Deferido o pedido para ingressar como terceiro interessado, o Londrina defendeu o pedido de punição ao Brasil de Pelotas.

“A reclamatória trabalhista ajuizada pelo atleta é de R$ 114 mil. Não pagou metade de outubro, novembro, 13º. O Sport perdeu 3 pontos em 2018 em procedimento idêntico. A Procuradoria ofereceu denúncia dia 14 de fevereiro e deu 30 dias para o clube regularizar. Há ainda dois atletas em vias de denúncia, um arquivado por entender que era atraso só de contrato de imagem. O equilíbrio é esse mesmo. O Londrina cumpriu. O Londrina pagou e quem não paga desequilibra. Há um flagrante desequilíbrio na competição. Este tribunal já retirou pontos do Sport e do Santa Cruz na mesma condição. Você concede o prazo para que haja regularização. O procedimento da Procuradoria é prévio e se entende antes de denúncia. Está nos autos que o atleta recebeu ou fez um depósito judicial no processo trabalhista? Dos R$ 114 mil se pagou R$ 12 mil. Está nos memoriais que o atleta só foi relacionado em novembro e, portanto, não é devido. Teve uma greve durante o campeonato de 5 dias por falta de pagamento e o treinador foi embora. Não estamos falando de meio salário. A questão do fair play financeiro é importante e é uma tendência mundial. Manchester foi punido e outros na Europa. O não pagamento de salário é caso de perda de pontos e rebaixamento. Está no Código da Fifa. Ou os clubes têm responsabilidade social e financeira ou têm que sofrer as sanções”, sustentou o advogado Paulo Schmitt.
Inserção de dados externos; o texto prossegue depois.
-- ==== Sys2Proof/Machine/Context.lean ====
section
/-!
DEFINITION. Contexts (R17 to R44): the commands of `CTX_CTL`, the choice of the context that runs, pre-emption, the save area, restore, and the
function reset (R69).
-/
namespace Sys2Proof.Machine

/-! ### Statuses (R22) -/

/-- The outcome of a command. -/
def State.ctxEnd (s : State) (cid st : Nat) : State := s.modCx cid fun c => { c with cstat := st }

/-- The address of `CTX_CTL`. -/
def ctxCtlAddr (cid : Nat) : Nat := hbmTop + 0x100000 + 0x1000 * cid

/-- A write of `CMD` by the access in hand: from HS or M mode only; BUSY while a command is in progress. -/
def State.ctxCmd (s : State) (run : State → Nat → State) : State :=
  let cid := s.acc.idx % 256
  if !whoHsm s.acc.who then s.dropWrite s.acc.who (ctxCtlAddr cid)
  else if (s.cx cid).cbusy then s.ctxEnd cid 1
  else run s cid

/-- A command from one state to another (R30). -/
def State.ctxMove (s : State) (cid : Nat) (go : Ctx → Option Ctx) : State :=
  match go (s.cx cid) with
  | some c => s.setCx cid { c with cstat := 0 }
  | none => s.ctxEnd cid 2

/-- CREATE (R30): the registers of the window are reset. -/
def execCtxCreate (s : State) : Host.Outcome State Fault Refusal :=
  .next (s.ctxCmd fun s cid => s.ctxMove cid fun c =>
    if c.state = 0 then
      some { ({} : Ctx) with state := 1, rrbase := c.rrbase, rrctl := c.rrctl, lockql2 := c.lockql2, lockqllc := c.lockqllc
                             pstat := c.pstat, pbusy := c.pbusy, pgva := c.pgva, pgpa := c.pgpa, pgarg := c.pgarg }
    else none)

/-- ENABLE (R30); a context that has never been Running waits from its first ENABLE (R33, log 93). -/
def execCtxEnable (s : State) : Host.Outcome State Fault Refusal :=
  .next (s.ctxCmd fun s cid => s.ctxMove cid fun c =>
    if c.state = 2 then some { c with state := if c.image then 6 else 3, leftRun := some (c.leftRun.getD s.time) } else none)

/-- DISABLE (R30). -/
def execCtxDisable (s : State) : Host.Outcome State Fault Refusal :=
  .next (s.ctxCmd fun s cid => s.ctxMove cid fun c => if c.state = 3 ∨ c.state = 6 then some { c with state := 2 } else none)

/-- The saved blocks that a context holds are given up: their grids end. -/
def State.dropImage (s : State) (cid : Nat) : State :=
  let gs := s.grid.filter fun x => x.2.live && x.2.cid == cid && x.2.saved
  let s := gs.foldl (fun s x => match x.2.spl with | some id => s.unpin id | none => s) s
  let s := gs.foldl (fun s x => s.dropGridPkts x.2) s
  { s with grid := s.grid.filter fun x => !(x.2.live && x.2.cid == cid && x.2.saved) }

/-- UNBIND (R30): a saved image is abandoned. -/
def execCtxUnbind (s : State) : Host.Outcome State Fault Refusal :=
  .next (s.ctxCmd fun s cid =>
    if (s.cx cid).state = 2 then (s.dropImage cid).ctxMove cid fun c => some { c with state := 1, image := false } else s.ctxEnd cid 2)

/-! ### BIND (R31) -/

/-- Every byte from one address up to another lies in Pinned pages. -/
def State.pinnedTo (s : State) (asid fin : Nat) : Nat → Nat → Bool
  | 0, va => decide (fin ≤ va)
  | fuel + 1, va =>
    if fin ≤ va then true
    else match s.heldOf asid va with
      | some (base, h) => h.st == 2 && s.pinnedTo asid fin fuel (base + psBytes h.ps)
      | none => false

/-- A range of bytes lies in Pinned pages. -/
def State.pinned (s : State) (asid va n : Nat) : Bool := s.pinnedTo asid (va + n) (s.held.length + 1) va

/-- Check 4: the pins. -/
def State.bindPins (s : State) (cid : Nat) (c : Ctx) : Bool :=
  let header (va : Nat) (o : Bool) : Bool := s.pinned c.asid va 64 && o
  (c.tracebase == 0 || header c.tracebase (s.traceCtl cid).isSome) && header c.himg (s.imageHdr cid c.himg).isSome &&
    (s.bindLens cid c).bindRanges.all fun r => s.pinned c.asid r.1 r.2

/-- Check 5: the image is one, and its signature verifies against the provider key. -/
def State.bindSig (s : State) (cid : Nat) (c : Ctx) : Bool :=
  match s.imageHdr cid c.himg with
  | some (magic, entry, ilen, off) =>
    s.mg.pkeySet && magic == 0x49484E58 && entry % 8 == 0 && decide (ilen ≤ off) &&
      (match (s.hwRead cid c.himg ilen).1, (s.hwRead cid ((c.himg + off) % 2 ^ 56) 3309).1 with
       | some msg, some sig => Config.mldsaVerify s.mg.pkey msg sig
       | _, _ => false)
  | none => false

/-- The `ASID` rule (R24): no bound context has the `ASID` with another `ROOT`. -/
def State.asidOk (s : State) (cid : Nat) (c : Ctx) : Bool :=
  s.ctx.all fun x => x.1 == cid || decide (x.2.state < 2) || x.2.asid != c.asid || x.2.root == c.root

/-- The first check of R31 that fails, as its status. -/
def State.bindCheck (s : State) (cid : Nat) : Nat :=
  let c := s.cx cid
  if !s.layout.contains c.dies then 4
  else if !c.v || !s.asidOk cid c then 5
  else if c.himg % 4096 ≠ 0 ∨ c.savebase % 4096 ≠ 0 ∨ c.tmplbase % 256 ≠ 0 ∨ c.tracebase % 4096 ≠ 0 ∨ c.faultq % 64 ≠ 0 then 6
  else if !s.bindPins cid c then 7
  else if !s.bindSig cid c then 9
  else 0

/-- The pages of the handler image become executable at S only. -/
def State.imagePages (s : State) (asid va n : Nat) : State :=
  { s with held := s.held.map fun x =>
      let base := x.1 % 2 ^ 40 * 2 ^ 16
      (x.1, if x.1 / 2 ^ 40 = asid ∧ base < va + n ∧ va < base + psBytes x.2.ps ∧ pteKind x.2.pte = 1 then
        { x.2 with pte := x.2.pte ||| (0x180#64) } else x.2) }

/-- BIND (R31). -/
def execCtxBind (s : State) : Host.Outcome State Fault Refusal :=
  .next (s.ctxCmd fun s cid =>
    if (s.cx cid).state ≠ 1 then s.ctxEnd cid 2
    else
      let st := s.bindCheck cid
      let s := { s with mg := { s.mg with firstBind := true } }
      if st ≠ 0 then s.ctxEnd cid st
      else
        let c := s.cx cid
        match s.imageHdr cid c.himg with
        | some (_, entry, _, off) =>
          (s.imagePages c.asid c.himg (off + 3309)).setCx cid { s.bindLens cid c with state := 2, tvec := (c.himg + entry) % 2 ^ 56, cstat := 0 }
        | none => s)

/-! ### Pre-emption (R33, R34, R36) -/

/-- The resident threads of a context that were launched and have not exited. -/
def State.liveThreads (s : State) (cid : Nat) : List Nat :=
  (s.blk.filter fun x => x.2.live && (s.gr x.2.gid).cid == cid).flatMap fun x =>
    ((upto (s.gr x.2.gid).slots).map (1024 * x.1 + ·)).filter s.liveTid

/-- Pre-emption begins (R34, steps 1 and 2); the context's queued hints go (R344). -/
def State.startPreempt (s : State) (cid why : Nat) : State :=
  let s := (s.modCx cid fun c => { c with state := 5, cbusy := true, ptmoAt := s.time, why }).dropHints cid
  (s.liveThreads cid).foldl (fun s t => s.modTh t fun x => { x with preempt := some 0, save := .none }) s

/-- PREEMPT (R30, R34). -/
def execCtxPreempt (s : State) : Host.Outcome State Fault Refusal :=
  .next (s.ctxCmd fun s cid =>
    let st := (s.cx cid).state
    if st = 4 then (s.ctxEnd cid 0).startPreempt cid 0
    else s.ctxEnd cid (if st = 3 ∨ st = 6 then 0 else 2))

/-- PREEMPT_TAKE (R34, R38). -/
def execPreemptTake (tid : Nat) (s : State) : Host.Outcome State Fault Refusal :=
  .next (if s.resident tid ∧ s.preemptReady tid then (if (s.th tid).st = .ready then s.boundary tid else s.takePreempt tid) else s)

/-- PTMO_EXPIRE (R36): a timeout of 0 is read as 1. -/
def execPtmoExpire (cid : Nat) (s : State) : Host.Outcome State Fault Refusal :=
  .next (
    let c := s.cx cid
    if c.state = 5 ∧ c.ptmoAt + max 1 c.ptmo * 10000 ≤ s.time then s.ctxFault cid 1 else s)

/-- SLICE_EXPIRE (R33): another context of equal priority with work takes over; otherwise the slice restarts. -/
def execSliceExpire (cid : Nat) (s : State) : Host.Outcome State Fault Refusal :=
  .next (
    let c := s.cx cid
    if c.state = 4 ∧ c.slice ≠ 0 ∧ c.sliceAt + c.slice * 1000 ≤ s.time then
      match s.chosen c.dies with
      | some o => if c.prio ≤ (s.cx o).prio then s.startPreempt cid 1 else s.modCx cid fun c => { c with sliceAt := s.time }
      | none => s.modCx cid fun c => { c with sliceAt := s.time }
    else s)

/-! ### The save area (R39 to R44) -/

/-- The transfers of a context on a channel are cancelled (R282). -/
def State.cancelCtx (s : State) (cid core ch : Nat) : State :=
  let xs := ((s.co core).chan ch).xs
  let mine := xs.filter fun x => x.cid == cid
  if mine.isEmpty then s
  else
    let failed := ((s.co core).chan ch).faulted && (match xs with | x :: _ => x.cid != cid | [] => false)
    let s := s.modCo core fun c => c.modChan ch fun k =>
      { k with xs := xs.filter (fun x => x.cid != cid), faulted := failed }
    mine.foldl (fun s x => match x.obj with
      | some (l, va) => s.deliver l va x.cid (x.tmpl.e * (x.tmpl.count - x.done.length)) (chanLid core ch) x.edge
      | none => s) s

/-- Every channel's transfers of a context are cancelled. -/
def State.cancelAll (s : State) (cid : Nat) : State :=
  (s.core.map (·.1)).foldl (fun s c => (upto 4).foldl (fun s k => s.cancelCtx cid c k) s) s

/-- Bytes of a block record. -/
def Grid.recLen (g : Grid) : Nat := 128 + 576 * g.gangs + g.slots * (64 + 4 * g.regs) + g.spad
/-- Offset of the scratchpad image in a block record. -/
def Grid.spadOff (g : Grid) : Nat := 128 + 576 * g.gangs + g.slots * (64 + 4 * g.regs)

/-- The resident blocks of a context, in the order of their placement. -/
def State.blocksOf (s : State) (cid : Nat) : List (Nat × Blk) := s.blk.filter fun x => x.2.live && (s.gr x.2.gid).cid == cid

/-- The grids with blocks to save. -/
def State.savedGrids (s : State) (cid : Nat) : List Nat := ((s.blocksOf cid).map (·.2.gid)).eraseDups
Após as sustentações o presidente da Comissão, Sérgio Martinez conduziu o debate entre os Auditores. Por prudência, três dos cinco Auditores, determinaram converter o julgamento em diligência para apensar todos os feitos análogos que envolvam inadimplemento por parte do Brasil de Pelotas. Os Auditores destacaram que tal providencia é no sentido de que as decisões deste tribunal sejam homogêneas, tendo em vista que objetiva a melhor instrução dos processos.


As informações de cunho jornalístico produzidas pela Assessoria de Imprensa do STJD não produzem efeito legal.